For those who find the Story and Classic modes somewhat short, and they are at roughly 7-10 hours in length depending on your skill, there's always a plethora of multiplayer and online modes. Multiplayer modes include a variety of the standards, including King of the Hill, Trick Attack, Capture the Flag, Graffiti and the two new modes - Elimiskate and Scavenger Hunt. All of the multiplayer modes are pretty fun when playing with friends. If you're playing the PS2 version, you may want to get at least decent before going online, unless you don't mind being schooled and then insulted for not keeping up with some of the more talented online skaters. As with previous Tony Hawks, this title is not online for the GC and XBox. While not being online with the GC is understandable, I still wonder what keeps Neversoft from getting with XBox Live.

What would a Tony Hawk title be without the massive Create-A-everything modes? Once again, players have a ton of options in creating their own skater, including a return of the Face-In-The-Game, where players can scan their own face, or use the EyeToy, to put their face on their customized skater. Also available is the Create-A-Park mode and the ability to make you own tricks and your own Challenges. Once players have worn out the standard modes, you can get more than enough mileage making THUG2 into your own personal skatepark.
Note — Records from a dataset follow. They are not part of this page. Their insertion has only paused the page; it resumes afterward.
-- ==== Sys2Proof/Tests/Slice0.lean ====
section
/-!
SUPPORT. Tests of the model and, for each statement with hypotheses, a witness that meets them. Expected values come from
spec/95_test_vectors.md (S1 to S12, the derived vectors, the programs) and the tables of spec/40_narrow_path.md R67 and
spec/41_wide_path.md R80.
-/

open Sys2Proof Sys2Proof.Machine

namespace Sys2Proof.Tests

/-- A state with this program and these variables. -/
def hostWith (program : List Command) (vars : Vars) : State := { State.reset with pending := program, vars := vars }

/-! ### Well-formedness: each check refuses an ill-formed term -/

theorem test_wf_accepts_each_instruction :
    (Instr.narrow 0x80 0x80).wf = true ∧ (Instr.wide 0x8000 0x8000).wf = true := by decide

theorem test_wf_refuses_literals_outside_the_domain :
    (Literal.dec 128).wf .narrow = false ∧ (Literal.dec (-129)).wf .narrow = false ∧
    (Literal.dec 32768).wf .wide = false ∧ (Literal.dec (-32769)).wf .wide = false ∧
    (Literal.hex 0x100).wf .narrow = false ∧ (Literal.hex 0x10000).wf .wide = false ∧
    Literal.wideMin.wf .narrow = false ∧ Literal.wideMax.wf .narrow = false := by decide

theorem test_wf_accepts_literals_at_the_ends :
    (Literal.dec 127).wf .narrow = true ∧ (Literal.dec (-128)).wf .narrow = true ∧
    (Literal.dec 32767).wf .wide = true ∧ (Literal.dec (-32768)).wf .wide = true ∧
    (Literal.hex 0xFF).wf .narrow = true ∧ Literal.wideMin.wf .wide = true := by decide

theorem test_wf_refuses_unwritten_and_foreign_variables :
    (Line.mk .narrow 0 (.var 1) (.lit (.dec 0))).wf [] = false ∧
    (Line.mk .narrow 0 (.var 1) (.lit (.dec 0))).wf [(1, .wide)] = false ∧
    (Line.mk .wide 0 (.lit (.dec 0)) (.var 1)).wf [(1, .narrow)] = false ∧
    programWf [] [.line ⟨.narrow, 1, .var 1, .lit (.dec 0)⟩] = false ∧
    programWf [] [.request .narrow 0x10000] = false := by decide

/-- P1 of spec/95_test_vectors.md is well formed. -/
theorem test_wf_accepts_program_P1 :
    programWf [] [.line ⟨.narrow, 0, .lit (.dec 100), .lit (.dec 100)⟩, .line ⟨.narrow, 1, .var 0, .lit (.dec 100)⟩,
      .line ⟨.narrow, 2, .var 1, .lit (.dec (-128))⟩] = true := by decide

/-! ### Decoding: words written out bit by bit from spec/30_encoding.md R48, R49 -/

/-- `a = 1010_0101`, `b = 0011_1100`. -/
theorem test_decode_narrow_fields : decode .narrow 0b1010010100111100 = .ok (.narrow 0b10100101#8 0b00111100#8) := by rfl

/-- `a = 1000_0000_0000_0001`, `b = 0111_1111_0000_0010`. -/
theorem test_decode_wide_fields :
    decode .wide 0b10000000000000010111111100000010 = .ok (.wide 0b1000000000000001#16 0b0111111100000010#16) := by rfl

theorem test_decode_table_words :
    decodeTableWord 16 0x3240 = some (.narrow 50 64) ∧ decodeTableWord 32 0x01900200 = some (.wide 400 512) ∧
    decodeTableWord 24 0x3240 = none ∧ decodeTableWord 16 0x13240 = none := by decide
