-- ==== Sys2Proof/Machine/Step.lean ====
section
/-! DEFINITION. One step of the machine (00_scope.md rule R12). OTP-CORE has no program counter and fetches nothing
(10_state.md rule R21): the host's next action, held in State, takes the place of a fetch. -/

namespace Sys2Proof.Machine

/-- One step: Accept, Complete, Read or Reset (R12), or no change of an idle machine (R236). -/
def step (s : State) : Host.Outcome State Fault Refusal := agentStep s

/-- The state whose next step accepts the command of `nbits` bits whose bits are `w`: the host presents its word at a ready
port (R56; log entry 10). A command is one 32-bit word (R70). -/
def State.withFetchWord (s : State) (nbits w : Nat) : State := s.presentWord (BitVec.ofNat 32 (w % 2 ^ nbits))

end Sys2Proof.Machine
end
Graphically, fans of the Tony Hawk series will notice a change in the game. This time around, the character models are bit more cartoony, which really suits the more outlandish and unrealistic nature of the Story Mode. While one might think that this could take away from the "realist" feel that previous Tony Hawk's had, the new style really shows it's stuff during cutscenes, where the characters, specifically Bam, show off a lot of expression and emotion. When it comes to the rest of the game, players are treated to large, well-detailed levels with a lot of stuff going on. There are tons of NPC and other skaters roaming the levels and when you break stuff, you get a pleasant degree of satisfaction from the damage left to the level. While the visual effects are overly fantastic and glossy, they do serve the game well. I would have to say, though, that the graphics portion of the game does suffer some issues that don't hurt the game but do detract from the overall package. Most noticeably is some slowdown that pops up from time to time. Also noticeable is some blurriness in distant objects and the occasional glitchiness in the screen which looks like a refresh issue of sorts.

The audio portion proves to follow the standard established by previous entries. Sound effects are all taken from the standard skating catalogue and work well within the context of the game. Voice acting from the actual skaters and guests works well, even though you can tell most have no training in voice acting. The pedestrian audio chatter works nicely in fleshing out the game world, though if you spend too much time in one area or another, it may get a little repetitive. As with previous installments, THUG 2's soundtrack is excellent and eclectic, including tracks from the likes of Metallica, Faith No More, Frank Sinatra, Disturbed, Atmosphere, Audio Two and Less Than Jake, to name a few. Also, you can customize the soundtrack to omit songs or whole groups of tracks if so wish to.

What it boils down to is that THUG 2 is really just more of a good thing. While the story mode has changed focus and there are a number of minor additions to the gameplay that don't largely affect it (outside of some goals that require said gameplay aspects), the overall core is what Neversoft has basically perfected over the years. If you're a fan of the series, this title will be a nice addition. For those who don't regularly buy the series, this makes a good rental, especially for multiplayer with your friends or online.